| Requirement |
There is one span to output from the data below: the lines starting at the line with "s.popped.sched = s.sched := rfl" and ending at the line with "t).remaining = s.remaining := rfl". Output it exactly, ends included, nothing more.

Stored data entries

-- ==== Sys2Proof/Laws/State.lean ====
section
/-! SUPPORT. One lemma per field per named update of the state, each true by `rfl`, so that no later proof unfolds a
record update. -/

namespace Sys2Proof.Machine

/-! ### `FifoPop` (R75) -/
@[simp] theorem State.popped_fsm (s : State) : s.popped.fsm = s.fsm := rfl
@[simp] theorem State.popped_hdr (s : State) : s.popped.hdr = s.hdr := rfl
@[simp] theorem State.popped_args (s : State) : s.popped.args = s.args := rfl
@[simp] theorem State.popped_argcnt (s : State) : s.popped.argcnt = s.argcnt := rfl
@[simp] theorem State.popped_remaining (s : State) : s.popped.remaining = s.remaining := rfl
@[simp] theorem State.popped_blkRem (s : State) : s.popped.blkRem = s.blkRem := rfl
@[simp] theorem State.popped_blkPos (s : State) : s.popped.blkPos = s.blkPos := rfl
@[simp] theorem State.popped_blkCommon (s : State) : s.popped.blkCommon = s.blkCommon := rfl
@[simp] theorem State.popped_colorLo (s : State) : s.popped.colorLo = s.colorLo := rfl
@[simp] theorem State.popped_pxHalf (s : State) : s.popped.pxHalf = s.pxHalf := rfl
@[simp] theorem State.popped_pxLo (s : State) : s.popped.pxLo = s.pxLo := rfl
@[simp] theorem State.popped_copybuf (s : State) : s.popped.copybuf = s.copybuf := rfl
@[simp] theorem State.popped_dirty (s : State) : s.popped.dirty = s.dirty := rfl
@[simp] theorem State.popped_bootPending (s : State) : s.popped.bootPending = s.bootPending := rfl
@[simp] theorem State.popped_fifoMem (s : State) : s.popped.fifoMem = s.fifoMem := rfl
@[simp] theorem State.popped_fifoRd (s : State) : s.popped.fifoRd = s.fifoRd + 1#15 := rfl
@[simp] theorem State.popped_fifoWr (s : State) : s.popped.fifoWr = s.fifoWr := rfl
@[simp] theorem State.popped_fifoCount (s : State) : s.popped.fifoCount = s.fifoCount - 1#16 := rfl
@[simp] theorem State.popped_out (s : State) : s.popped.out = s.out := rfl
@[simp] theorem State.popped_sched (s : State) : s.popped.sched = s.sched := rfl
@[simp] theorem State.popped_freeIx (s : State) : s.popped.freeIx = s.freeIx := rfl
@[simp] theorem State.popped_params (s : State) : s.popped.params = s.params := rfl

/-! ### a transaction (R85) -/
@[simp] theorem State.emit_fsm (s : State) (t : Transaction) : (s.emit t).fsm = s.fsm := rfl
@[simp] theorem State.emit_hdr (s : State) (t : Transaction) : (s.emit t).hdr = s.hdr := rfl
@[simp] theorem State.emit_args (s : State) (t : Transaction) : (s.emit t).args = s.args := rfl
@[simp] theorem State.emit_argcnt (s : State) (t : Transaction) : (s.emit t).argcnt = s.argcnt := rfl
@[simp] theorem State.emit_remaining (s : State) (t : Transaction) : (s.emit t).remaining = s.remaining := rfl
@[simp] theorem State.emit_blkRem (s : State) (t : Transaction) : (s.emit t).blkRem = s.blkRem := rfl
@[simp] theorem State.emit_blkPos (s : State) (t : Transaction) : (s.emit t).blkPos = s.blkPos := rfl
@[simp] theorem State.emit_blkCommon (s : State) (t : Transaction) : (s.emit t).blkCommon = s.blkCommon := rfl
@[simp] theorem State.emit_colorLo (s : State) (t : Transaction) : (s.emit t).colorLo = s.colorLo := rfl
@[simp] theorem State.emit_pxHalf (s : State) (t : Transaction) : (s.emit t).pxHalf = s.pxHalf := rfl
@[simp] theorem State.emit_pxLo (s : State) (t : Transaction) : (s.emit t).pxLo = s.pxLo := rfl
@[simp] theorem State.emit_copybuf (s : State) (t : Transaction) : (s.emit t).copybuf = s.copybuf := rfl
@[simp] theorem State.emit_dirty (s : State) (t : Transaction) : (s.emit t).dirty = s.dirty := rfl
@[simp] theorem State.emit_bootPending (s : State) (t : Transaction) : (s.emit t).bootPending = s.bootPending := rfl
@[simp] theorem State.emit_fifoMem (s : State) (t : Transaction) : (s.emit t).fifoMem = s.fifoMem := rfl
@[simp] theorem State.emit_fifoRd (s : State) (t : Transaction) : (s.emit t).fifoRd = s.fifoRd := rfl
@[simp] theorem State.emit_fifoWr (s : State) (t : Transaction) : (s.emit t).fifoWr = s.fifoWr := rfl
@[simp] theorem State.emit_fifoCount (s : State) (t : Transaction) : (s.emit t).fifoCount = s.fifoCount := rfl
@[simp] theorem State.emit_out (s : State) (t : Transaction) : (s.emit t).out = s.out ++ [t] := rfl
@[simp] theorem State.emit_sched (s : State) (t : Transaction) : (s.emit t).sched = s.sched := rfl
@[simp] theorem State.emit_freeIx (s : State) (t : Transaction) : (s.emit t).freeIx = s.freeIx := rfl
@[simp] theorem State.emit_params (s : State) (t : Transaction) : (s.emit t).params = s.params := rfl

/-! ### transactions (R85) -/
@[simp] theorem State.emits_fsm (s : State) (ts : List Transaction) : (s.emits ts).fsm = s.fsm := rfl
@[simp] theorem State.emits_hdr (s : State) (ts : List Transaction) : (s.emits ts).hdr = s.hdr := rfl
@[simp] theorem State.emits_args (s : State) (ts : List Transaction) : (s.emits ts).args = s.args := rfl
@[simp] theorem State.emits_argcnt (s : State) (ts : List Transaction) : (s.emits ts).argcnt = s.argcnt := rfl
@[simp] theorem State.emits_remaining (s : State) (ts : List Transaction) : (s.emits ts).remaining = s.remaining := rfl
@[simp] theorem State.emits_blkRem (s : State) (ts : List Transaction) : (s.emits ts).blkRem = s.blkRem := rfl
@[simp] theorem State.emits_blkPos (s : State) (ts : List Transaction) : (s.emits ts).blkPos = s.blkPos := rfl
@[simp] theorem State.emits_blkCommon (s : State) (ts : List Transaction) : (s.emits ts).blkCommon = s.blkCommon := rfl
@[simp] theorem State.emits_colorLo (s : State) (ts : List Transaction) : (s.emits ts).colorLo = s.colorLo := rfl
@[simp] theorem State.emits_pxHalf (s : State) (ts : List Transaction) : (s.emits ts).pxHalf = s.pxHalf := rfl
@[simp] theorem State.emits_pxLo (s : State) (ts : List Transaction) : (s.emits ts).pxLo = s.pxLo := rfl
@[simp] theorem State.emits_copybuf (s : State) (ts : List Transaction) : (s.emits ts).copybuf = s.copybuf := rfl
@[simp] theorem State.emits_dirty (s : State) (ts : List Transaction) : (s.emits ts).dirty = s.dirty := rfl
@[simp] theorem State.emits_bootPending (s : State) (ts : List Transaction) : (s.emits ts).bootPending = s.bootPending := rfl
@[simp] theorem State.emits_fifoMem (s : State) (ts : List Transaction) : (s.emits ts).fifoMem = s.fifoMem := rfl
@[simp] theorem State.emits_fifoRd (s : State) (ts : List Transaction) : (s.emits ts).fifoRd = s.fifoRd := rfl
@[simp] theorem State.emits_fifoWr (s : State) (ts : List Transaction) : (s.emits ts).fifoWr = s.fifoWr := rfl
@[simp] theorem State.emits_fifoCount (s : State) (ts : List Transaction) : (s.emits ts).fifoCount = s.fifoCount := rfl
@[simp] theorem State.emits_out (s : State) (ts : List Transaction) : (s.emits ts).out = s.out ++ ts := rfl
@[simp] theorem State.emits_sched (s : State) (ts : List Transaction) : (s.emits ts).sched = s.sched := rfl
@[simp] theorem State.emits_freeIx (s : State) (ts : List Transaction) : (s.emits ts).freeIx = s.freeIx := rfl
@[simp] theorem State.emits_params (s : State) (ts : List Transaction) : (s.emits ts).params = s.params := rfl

---

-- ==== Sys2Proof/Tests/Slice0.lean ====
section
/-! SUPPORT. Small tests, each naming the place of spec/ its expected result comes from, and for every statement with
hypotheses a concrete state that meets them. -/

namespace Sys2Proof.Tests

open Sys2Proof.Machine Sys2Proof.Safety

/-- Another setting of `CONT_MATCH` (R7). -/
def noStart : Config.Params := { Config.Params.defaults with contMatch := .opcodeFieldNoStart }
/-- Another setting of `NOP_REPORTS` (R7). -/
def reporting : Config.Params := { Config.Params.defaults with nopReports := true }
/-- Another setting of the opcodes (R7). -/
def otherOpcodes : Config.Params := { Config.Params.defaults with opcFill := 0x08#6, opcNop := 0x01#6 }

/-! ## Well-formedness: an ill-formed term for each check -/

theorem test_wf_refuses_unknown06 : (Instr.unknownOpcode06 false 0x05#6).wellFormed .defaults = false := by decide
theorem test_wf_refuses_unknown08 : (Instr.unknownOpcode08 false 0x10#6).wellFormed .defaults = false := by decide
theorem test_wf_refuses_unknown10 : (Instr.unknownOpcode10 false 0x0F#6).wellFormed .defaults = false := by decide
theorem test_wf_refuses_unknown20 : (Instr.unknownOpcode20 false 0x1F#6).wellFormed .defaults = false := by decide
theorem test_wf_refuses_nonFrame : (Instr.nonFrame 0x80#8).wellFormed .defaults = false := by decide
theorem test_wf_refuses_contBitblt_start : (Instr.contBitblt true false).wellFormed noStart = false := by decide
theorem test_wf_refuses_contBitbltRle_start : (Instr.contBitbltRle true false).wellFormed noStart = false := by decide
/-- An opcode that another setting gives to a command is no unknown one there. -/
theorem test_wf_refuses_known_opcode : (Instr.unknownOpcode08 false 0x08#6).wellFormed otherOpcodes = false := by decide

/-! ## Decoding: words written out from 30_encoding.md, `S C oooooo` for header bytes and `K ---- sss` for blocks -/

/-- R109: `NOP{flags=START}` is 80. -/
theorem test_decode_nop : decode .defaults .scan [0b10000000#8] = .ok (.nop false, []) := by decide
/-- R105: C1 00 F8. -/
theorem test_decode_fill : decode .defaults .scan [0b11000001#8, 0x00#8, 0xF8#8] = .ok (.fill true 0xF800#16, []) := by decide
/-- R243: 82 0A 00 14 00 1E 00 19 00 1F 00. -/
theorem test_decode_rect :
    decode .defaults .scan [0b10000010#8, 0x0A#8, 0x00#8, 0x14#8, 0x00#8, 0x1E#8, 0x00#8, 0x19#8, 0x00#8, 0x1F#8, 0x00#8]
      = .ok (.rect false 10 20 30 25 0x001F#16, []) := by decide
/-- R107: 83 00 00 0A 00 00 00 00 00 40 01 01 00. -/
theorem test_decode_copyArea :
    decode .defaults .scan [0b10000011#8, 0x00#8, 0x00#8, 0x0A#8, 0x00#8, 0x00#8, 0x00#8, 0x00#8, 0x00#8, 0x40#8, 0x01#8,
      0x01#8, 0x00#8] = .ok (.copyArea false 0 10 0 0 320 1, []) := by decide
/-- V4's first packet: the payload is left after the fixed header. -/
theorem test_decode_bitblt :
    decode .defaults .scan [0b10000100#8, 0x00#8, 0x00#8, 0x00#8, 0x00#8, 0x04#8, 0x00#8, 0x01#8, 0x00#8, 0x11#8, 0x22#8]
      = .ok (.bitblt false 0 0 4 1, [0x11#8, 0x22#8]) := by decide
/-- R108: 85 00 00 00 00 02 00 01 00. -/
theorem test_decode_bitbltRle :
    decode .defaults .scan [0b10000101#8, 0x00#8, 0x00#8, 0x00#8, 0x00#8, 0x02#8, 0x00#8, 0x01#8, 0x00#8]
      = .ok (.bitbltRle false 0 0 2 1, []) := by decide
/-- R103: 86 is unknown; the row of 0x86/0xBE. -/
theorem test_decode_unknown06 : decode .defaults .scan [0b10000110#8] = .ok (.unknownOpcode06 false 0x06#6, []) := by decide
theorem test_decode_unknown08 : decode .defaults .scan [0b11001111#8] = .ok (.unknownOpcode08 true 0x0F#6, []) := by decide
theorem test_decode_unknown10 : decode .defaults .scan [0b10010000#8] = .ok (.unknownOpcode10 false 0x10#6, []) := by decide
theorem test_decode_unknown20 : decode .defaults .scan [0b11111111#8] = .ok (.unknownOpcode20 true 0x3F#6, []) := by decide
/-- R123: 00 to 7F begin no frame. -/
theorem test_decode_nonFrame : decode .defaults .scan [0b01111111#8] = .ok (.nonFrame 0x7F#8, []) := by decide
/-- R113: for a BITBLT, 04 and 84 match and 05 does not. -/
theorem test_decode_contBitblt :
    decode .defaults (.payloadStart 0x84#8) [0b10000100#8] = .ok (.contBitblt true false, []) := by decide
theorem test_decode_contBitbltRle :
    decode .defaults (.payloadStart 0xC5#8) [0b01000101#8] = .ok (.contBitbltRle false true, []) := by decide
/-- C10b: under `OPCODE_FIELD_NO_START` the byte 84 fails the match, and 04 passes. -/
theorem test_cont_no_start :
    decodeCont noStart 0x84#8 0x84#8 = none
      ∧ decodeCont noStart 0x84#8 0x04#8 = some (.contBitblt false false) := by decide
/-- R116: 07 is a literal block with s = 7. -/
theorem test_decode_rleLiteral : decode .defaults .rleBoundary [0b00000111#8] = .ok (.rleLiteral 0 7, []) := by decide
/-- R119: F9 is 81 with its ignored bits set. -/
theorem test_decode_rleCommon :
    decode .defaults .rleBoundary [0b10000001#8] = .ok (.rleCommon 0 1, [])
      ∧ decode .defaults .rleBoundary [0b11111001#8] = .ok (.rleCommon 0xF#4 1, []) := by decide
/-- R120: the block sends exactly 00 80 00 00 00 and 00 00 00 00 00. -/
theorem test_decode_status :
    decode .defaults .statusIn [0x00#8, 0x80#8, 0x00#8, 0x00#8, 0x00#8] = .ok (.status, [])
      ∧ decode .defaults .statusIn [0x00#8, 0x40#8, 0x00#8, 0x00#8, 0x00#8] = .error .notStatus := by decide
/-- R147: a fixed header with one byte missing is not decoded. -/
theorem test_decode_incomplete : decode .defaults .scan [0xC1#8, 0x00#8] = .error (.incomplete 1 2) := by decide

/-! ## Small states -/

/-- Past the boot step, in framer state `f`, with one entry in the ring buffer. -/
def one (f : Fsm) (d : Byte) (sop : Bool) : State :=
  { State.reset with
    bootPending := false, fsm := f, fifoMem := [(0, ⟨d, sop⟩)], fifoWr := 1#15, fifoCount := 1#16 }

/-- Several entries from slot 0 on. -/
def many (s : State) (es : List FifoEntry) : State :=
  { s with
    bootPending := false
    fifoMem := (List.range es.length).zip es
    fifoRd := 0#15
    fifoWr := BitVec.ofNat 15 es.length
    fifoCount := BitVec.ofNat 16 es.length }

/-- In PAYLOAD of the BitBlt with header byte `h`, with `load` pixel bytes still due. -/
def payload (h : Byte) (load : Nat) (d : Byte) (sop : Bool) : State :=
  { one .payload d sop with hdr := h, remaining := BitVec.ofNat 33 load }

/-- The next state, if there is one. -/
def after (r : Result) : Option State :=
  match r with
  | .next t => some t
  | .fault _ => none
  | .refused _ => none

==

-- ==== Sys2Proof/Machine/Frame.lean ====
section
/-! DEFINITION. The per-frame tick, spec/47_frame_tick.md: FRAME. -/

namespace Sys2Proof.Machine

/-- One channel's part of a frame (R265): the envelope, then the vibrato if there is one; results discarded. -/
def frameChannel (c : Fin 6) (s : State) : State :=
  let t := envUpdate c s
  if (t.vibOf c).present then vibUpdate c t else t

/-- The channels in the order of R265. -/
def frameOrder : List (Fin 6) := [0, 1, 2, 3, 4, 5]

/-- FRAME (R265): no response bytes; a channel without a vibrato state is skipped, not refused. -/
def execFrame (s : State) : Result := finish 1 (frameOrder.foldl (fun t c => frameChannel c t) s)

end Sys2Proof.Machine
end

| Answer area |
@[simp] theorem State.popped_sched (s : State) : s.popped.sched = s.sched := rfl
@[simp] theorem State.popped_freeIx (s : State) : s.popped.freeIx = s.freeIx := rfl
@[simp] theorem State.popped_params (s : State) : s.popped.params = s.params := rfl

/-! ### a transaction (R85) -/
@[simp] theorem State.emit_fsm (s : State) (t : Transaction) : (s.emit t).fsm = s.fsm := rfl
@[simp] theorem State.emit_hdr (s : State) (t : Transaction) : (s.emit t).hdr = s.hdr := rfl
@[simp] theorem State.emit_args (s : State) (t : Transaction) : (s.emit t).args = s.args := rfl
@[simp] theorem State.emit_argcnt (s : State) (t : Transaction) : (s.emit t).argcnt = s.argcnt := rfl
@[simp] theorem State.emit_remaining (s : State) (t : Transaction) : (s.emit t).remaining = s.remaining := rfl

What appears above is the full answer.